■ **WORK TO BE COMPLETED**: Below are the records. Retype exactly the lines between the lines holding "Sys2Proof.Machine.execClrbit w s" and "Sys2Proof.Machine.execGetbits w s", inclusive.

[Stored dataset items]
BEGIN

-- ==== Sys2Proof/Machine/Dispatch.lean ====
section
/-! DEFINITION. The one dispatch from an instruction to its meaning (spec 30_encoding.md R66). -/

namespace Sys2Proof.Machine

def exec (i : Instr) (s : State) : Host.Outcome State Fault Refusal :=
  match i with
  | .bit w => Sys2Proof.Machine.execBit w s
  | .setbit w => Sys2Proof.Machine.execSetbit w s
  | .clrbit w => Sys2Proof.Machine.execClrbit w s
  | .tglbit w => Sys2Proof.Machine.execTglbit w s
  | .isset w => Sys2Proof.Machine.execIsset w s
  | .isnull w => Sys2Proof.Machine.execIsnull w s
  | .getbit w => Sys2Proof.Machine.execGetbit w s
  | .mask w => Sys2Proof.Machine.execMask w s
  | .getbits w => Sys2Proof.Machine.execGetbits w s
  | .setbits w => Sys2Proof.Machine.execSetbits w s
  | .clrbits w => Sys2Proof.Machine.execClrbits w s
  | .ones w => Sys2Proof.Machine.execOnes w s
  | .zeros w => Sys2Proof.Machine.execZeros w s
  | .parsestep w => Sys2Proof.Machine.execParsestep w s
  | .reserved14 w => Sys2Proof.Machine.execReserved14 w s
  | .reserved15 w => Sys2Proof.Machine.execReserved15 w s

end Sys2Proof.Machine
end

END

■ **FINISHED EXERCISE**:
  | .clrbit w => Sys2Proof.Machine.execClrbit w s
  | .tglbit w => Sys2Proof.Machine.execTglbit w s
  | .isset w => Sys2Proof.Machine.execIsset w s
  | .isnull w => Sys2Proof.Machine.execIsnull w s
  | .getbit w => Sys2Proof.Machine.execGetbit w s
  | .mask w => Sys2Proof.Machine.execMask w s
  | .getbits w => Sys2Proof.Machine.execGetbits w s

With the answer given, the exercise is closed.